### Source records:

-----

/-- An MPPT channel beside its registers (R116 to R119). Voltages are single precision, in codes. -/
structure MppSt where
  vref : Word := 0
  /-- Publications not yet taken: COUNT of the window's close and P, if it gave one. -/
  pubs : List (Nat × Option Word) := []
  prevValley : Option Nat := none
  /-- COUNT of the valley up to which the channel has advanced. -/
  doneAt : Option Nat := none
  idx : Nat := 0
  high : Bool := false
  sumLow : Rat := 0
  cntLow : Nat := 0
  sumHigh : Rat := 0
  cntHigh : Nat := 0
  /-- Mean P of the last dither period or scan step, and of the last dither period. -/
  mean : Word := 0
  ditherMean : Option Word := none
  /-- The running scan's step. -/
  scan : Option Nat := none
  scanReq : Bool := false
  scanStart : Nat := 0
  stepSum : Rat := 0
  stepCnt : Nat := 0
  /-- The best step so far: its mean P and its voltage. -/
  best : Option (Word × Nat) := none
  vbest : Word := 0
  deriving DecidableEq, Repr

/-- The Weathervane beside its registers. -/
structure Wvn where
  /-- WVN_CTRL as applied at the instant of R70. -/
  active : Word := 0
  /-- The running sample interval, COUNT / 5,000, and COUNT at the end of the ended one not yet output. -/
  interval : Nat := 0
  ended : Option Nat := none
  sets : List SetSt := List.replicate 4 {}
  mpps : List MppSt := List.replicate 8 {}
  deriving DecidableEq, Repr

/-- An accumulator (R123, R127): the format it was last written in, and its bits. Zero bits are 0 in either format. -/
structure Acc where
  fixed : Bool := false
  bits : Dword := 0
  deriving DecidableEq, Repr

/-- The registers of one lane (R123, R133). -/
structure Lane where
  v : List Word := List.replicate 16 0
  /-- ACC as MOVACC sees it, and as it is forwarded to the next MAC (R126). -/
  acc : Acc := {}
  accNext : Acc := {}
  a : List (BitVec 16) := List.replicate 4 0
  c : BitVec 8 := 0
  /-- The first cycles at which the BIQ, DIV and SQRT units may issue again (R124). -/
  free : List Nat := List.replicate 3 0
  deriving DecidableEq, Repr

/-- Where a result goes. -/
inductive Dest where
  | reg (r : Nat)
  | acc
  | accNext
  | addr (r : Nat)
  | flag (i : Nat)
  deriving DecidableEq, Repr

/-- A result on its way (R124): the lane cycle from which bundles read it, and its rank among results of one cycle. -/
structure Result where
  cycle : Nat
  lane : Nat
  dest : Dest
  val : Dword
  /-- The accumulator's format, for ACC. -/
  fixed : Bool := false
  load : Bool := false
  /-- The unit it comes from: 0 BIQ, 1 DIV, 2 SQRT. -/
  unit : Option Nat := none
  deriving DecidableEq, Repr

/-- A store that takes effect at the end of its cycle (R125, R126). -/
structure PendStore where
  lane : Nat
  addr : Nat
  val : Word
  deriving DecidableEq, Repr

-----

### Task to complete:
All the entries above need to be reproduced exactly.

### Response:
/-- An MPPT channel beside its registers (R116 to R119). Voltages are single precision, in codes. -/
structure MppSt where
  vref : Word := 0
  /-- Publications not yet taken: COUNT of the window's close and P, if it gave one. -/
  pubs : List (Nat × Option Word) := []
  prevValley : Option Nat := none
  /-- COUNT of the valley up to which the channel has advanced. -/
  doneAt : Option Nat := none
  idx : Nat := 0
  high : Bool := false
  sumLow : Rat := 0
  cntLow : Nat := 0
  sumHigh : Rat := 0
  cntHigh : Nat := 0
  /-- Mean P of the last dither period or scan step, and of the last dither period. -/
  mean : Word := 0
  ditherMean : Option Word := none
  /-- The running scan's step. -/
  scan : Option Nat := none
  scanReq : Bool := false
  scanStart : Nat := 0
  stepSum : Rat := 0
  stepCnt : Nat := 0
  /-- The best step so far: its mean P and its voltage. -/
  best : Option (Word × Nat) := none
  vbest : Word := 0
  deriving DecidableEq, Repr

/-- The Weathervane beside its registers. -/
structure Wvn where
  /-- WVN_CTRL as applied at the instant of R70. -/
  active : Word := 0
  /-- The running sample interval, COUNT / 5,000, and COUNT at the end of the ended one not yet output. -/
  interval : Nat := 0
  ended : Option Nat := none
  sets : List SetSt := List.replicate 4 {}
  mpps : List MppSt := List.replicate 8 {}
  deriving DecidableEq, Repr

/-- An accumulator (R123, R127): the format it was last written in, and its bits. Zero bits are 0 in either format. -/
structure Acc where
  fixed : Bool := false
  bits : Dword := 0
  deriving DecidableEq, Repr

/-- The registers of one lane (R123, R133). -/
structure Lane where
  v : List Word := List.replicate 16 0
  /-- ACC as MOVACC sees it, and as it is forwarded to the next MAC (R126). -/
  acc : Acc := {}
  accNext : Acc := {}
  a : List (BitVec 16) := List.replicate 4 0
  c : BitVec 8 := 0
  /-- The first cycles at which the BIQ, DIV and SQRT units may issue again (R124). -/
  free : List Nat := List.replicate 3 0
  deriving DecidableEq, Repr

/-- Where a result goes. -/
inductive Dest where
  | reg (r : Nat)
  | acc
  | accNext
  | addr (r : Nat)
  | flag (i : Nat)
  deriving DecidableEq, Repr

/-- A result on its way (R124): the lane cycle from which bundles read it, and its rank among results of one cycle. -/
structure Result where
  cycle : Nat
  lane : Nat
  dest : Dest
  val : Dword
  /-- The accumulator's format, for ACC. -/
  fixed : Bool := false
  load : Bool := false
  /-- The unit it comes from: 0 BIQ, 1 DIV, 2 SQRT. -/
  unit : Option Nat := none
  deriving DecidableEq, Repr

/-- A store that takes effect at the end of its cycle (R125, R126). -/
structure PendStore where
  lane : Nat
  addr : Nat
  val : Word
  deriving DecidableEq, Repr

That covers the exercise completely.